**WHAT TO WORK ON**
Starting at the line that holds "[0, 4, 8, 12].map (fun k => (ekey 0x4000" and stopping at the line that holds "channels enabled. -/", restate the records below word for word, with both of those lines included.

**RECORD SET**

-- ==== Sys2Proof/Tests/Slice0.lean ====
section
/-!
SUPPORT. The model's own tests: a command of each kind that WellFormed refuses, and for each statement of the certificates one theorem that shows, clause by
clause, a state and operands that meet its hypotheses together. Where a hypothesis is a check of a cited standard (log entry 5), the clause is under that check.
-/
set_option linter.unusedVariables false
set_option linter.unusedTactic false
set_option linter.unreachableTactic false
set_option synthInstance.maxSize 2000
set_option synthInstance.maxHeartbeats 200000

namespace Sys2Proof.Tests
set_option Elab.async false
open Sys2Proof Sys2Proof.Machine

theorem sha512_length (b : List Byte) : (sha512 b).length = 64 := by simp [sha512, padTo]; omega
theorem signWith_length (k b : List Byte) : (signWith k b).length = 64 := by simp [signWith, padTo]; omega

theorem all_some {α : Type} {o : Option α} {v : α} {p : α → Prop} (h : o = some v) (hp : p v) : ∀ e, o = some e → p e := by
  intro e he; rw [h] at he; cases he; exact hp

/-- A state in which nothing waits. -/
def st (d : Dev) : State := { pending := [], dev := d }
/-- A released package in which hart 0 runs in machine mode and channel 0 holds 1 GiB. -/
def d0 : Dev := { State.reset.dev with
  boot := { bootInit with phase := .released, done := [1, 2, 3, 4, 5, 6, 7, 8, 9, 10, 11], lockedTimeBase := true }
  pins := { pinsInit with pwrGood := true, pkgReset := false }
  list := { listInit with cur := [(ekey 0x4000 1, some (.num 1))], sessions := [(0, some { sessInit with finished := true, role := .owner })] }
  harts := [(0, { hartInit with released := true })]
  links := [(0, { linkInit with state := .up })]
  chans := [(0, { chanInit with state := 2, dimm := { dimmInit with answers := true, supported := true, dpc := 1, capLog2 := 30, ranks := 1, pranks := 1 } })] }
/-- `d0` with hart 0 changed. -/
def dh (f : Hart → Hart) : Dev := updHart d0 0 f
/-- `d0` with a cache of die 0. -/
def dc (c : Tab (Option DLine)) : Dev := updDie d0 0 (fun x => { x with cache := c })
/-- A line of zeros in a state. -/
def ln (m : Moesi) : DLine := { st := m, data := 5, poison := false, cores := 1, owner := 0, walked := 0, l3 := false, l1i := 0, l1d := 1 }
/-- A message of die 0 about a line. -/
def fm (op : Op) (addr : Nat) : FMsg :=
  { op := op, up := true, die := 0, inc := 1, txid := 0, rtag := 0, core := 0, poison := false, dirty := false, kp := false, prot := false, held := false, addr := addr,
    size := 8, reqDie := 1, data := 7 }
/-- A package in bring-up in which stage `n` runs. -/
def db (n : Nat) (f : Boot → Boot) : Dev := { State.reset.dev with boot := f { bootInit with phase := .running, running := [n] } }
/-- A flash image (R61, R62, R64): the 16 DRAM_ENABLE records of type `t`, a device tree of 8 bytes, and one loaded section of 8 bytes at 64, where harts start. -/
def imgT (t : Nat) : List Byte := [0x43, 0x48, 0x49, 0x46, 0x49, 0x45, 0x4B, 0x31] ++ leBytes 2 1 ++ leBytes 2 3 ++ leBytes 4 1 ++ leBytes 4 0x1F8 ++ leBytes 4 2 ++ leBytes 8 64 ++
  List.replicate 128 0 ++
  leBytes 2 1 ++ leBytes 2 0 ++ leBytes 4 256 ++ leBytes 4 0xE8 ++ leBytes 4 0 ++ leBytes 8 0 ++
  leBytes 2 2 ++ leBytes 2 0 ++ leBytes 4 8 ++ leBytes 4 0x1E8 ++ leBytes 4 0 ++ leBytes 8 0 ++
  leBytes 2 4 ++ leBytes 2 0 ++ leBytes 4 8 ++ leBytes 4 0x1F0 ++ leBytes 4 0 ++ leBytes 8 64 ++
  (List.range 16).flatMap (fun k => leBytes 2 0x4000 ++ leBytes 1 (k + 1) ++ leBytes 1 t ++ leBytes 4 1 ++ leBytes 8 (b2n (k == 0))) ++ leBytes 8 0x13 ++ leBytes 8 0x13
/-- The image whose records have the right type. -/
def img : List Byte := imgT 1
/-- Its records. -/
def imgR (t : Nat) : List ImgRec := (List.range 16).map (fun k => { idx := 0x4000, sub := k + 1, typ := t, val := leBytes 1 (b2n (k == 0)) })
/-- `d0` without a release, for stage `n`. -/
def ds (n : Nat) : Dev := { d0 with boot := { bootInit with phase := .running, running := [n], image := img } }
/-- What four DIMMs show, on channels 0, 4, 8 and 12. -/
def dimms (eye : Bool) : List DimmSeen := (List.range 16).map (fun n =>
  { answers := n % 4 == 0, dimms := if n % 4 = 0 then [{ kind := 0, gb := 16, x4 := true, pranks := 1, stack := 1 }] else [], spd := [], eye := eye })
/-- Entries of four channels and of mapping masks that spread the address over them. -/
def cur4 : Tab (Option Val) :=
  [0, 4, 8, 12].map (fun k => (ekey 0x4000 (k + 1), some (.num 1))) ++ ([0, 4, 8, 12].map (fun k => (ekey 0x4010 (k + 1), some (.num 1))) ++
    (List.range 10).map (fun k => (ekey 0x4020 k, some (.num (if k < 2 then 0 else 2 ^ (4 + k))))))
/-- Stage 0x07 with those channels enabled. -/
def d4 : Dev := { ds 7 with list := { listInit with cur := cur4 } }
/-- A translation entry. -/
def tl : Tlb := {
  va := 0x1000, size := 12, full := 12, level := 0, pa := 0x2000, gpa := none, twoStage := false, virt := false, bare := false, asid := 0, vmid := 0, glob := false,
  perm := 207, gperm := 255, pbmt := 0, leafLine := 9, pair := false, anc := 0, gen := false, owner := 7, secure := false, eid := 0 }
/-- A slot of an enclave whose caller was at 0x40. -/
def sl : Slot := { hart := 0, interrupted := false, caller := saveLower { hartInit with mode := .hs, pc := 0x40 }, inner := saveLower hartInit }
/-- An open miss of core 0 on line 1. -/
def ms (op : Op) : Miss := {
  rtag := 0, op := op, line := 1, core := 0, kind := 0, gotData := false, gotCmp := false, needCmp := false, kdone := false, queued := [] }
/-- Die 0 with an open miss. -/
def dm (x : Miss) : Dev := updDie d0 0 (fun y => { y with misses := [x] })
/-- A write-back buffer entry of line 1, and of line 0. -/
def we (m : Moesi) : WbEnt := { line := 1, data := 5, poison := false, dirty := true, st := m, acked := 0 }
def dw (m : Moesi) : Dev := updDie d0 0 (fun y => { y with wb := [we m, { we m with line := 0 }] })
/-- A tracker entry of die 1's RDS of line 1. -/
def tk : Trk := {
  txid := 0, holder := 1, pool := false, line := 1, req := .die { fm .rds 0x40 with die := 1 }, started := true, acted := true, counted := false, acks := [0], kills := [],
  hadKills := false, fwdTo := some 0, routed := false, needCmp := false, granted := false, reading := false, data := none, poison := false, dirty := false, victims := [], victim := none,
  way := some 0, order := 0, exclusive := false, late := false, noted := false }
/-- A package with a secure world whose page 0 is secure. -/
def dsec : Dev := { d0 with
  list := { d0.list with cur := d0.list.cur ++ [(ekey 0x7000 1, some (.num 1))] }
  pot := { base := 0x100000, size := 0x80000, cover := 0x40000000, ready := true }
  mem := [(0x100001, 0x10)] }
/-- A package in a pair: role and phase. -/
def dp (role phase : Nat) : Dev := { d0 with mirror := { mirrorInit with role := role, phase := phase, partnerNode := 1 } }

**ANSWER BELOW**
  [0, 4, 8, 12].map (fun k => (ekey 0x4000 (k + 1), some (.num 1))) ++ ([0, 4, 8, 12].map (fun k => (ekey 0x4010 (k + 1), some (.num 1))) ++
    (List.range 10).map (fun k => (ekey 0x4020 k, some (.num (if k < 2 then 0 else 2 ^ (4 + k))))))
/-- Stage 0x07 with those channels enabled. -/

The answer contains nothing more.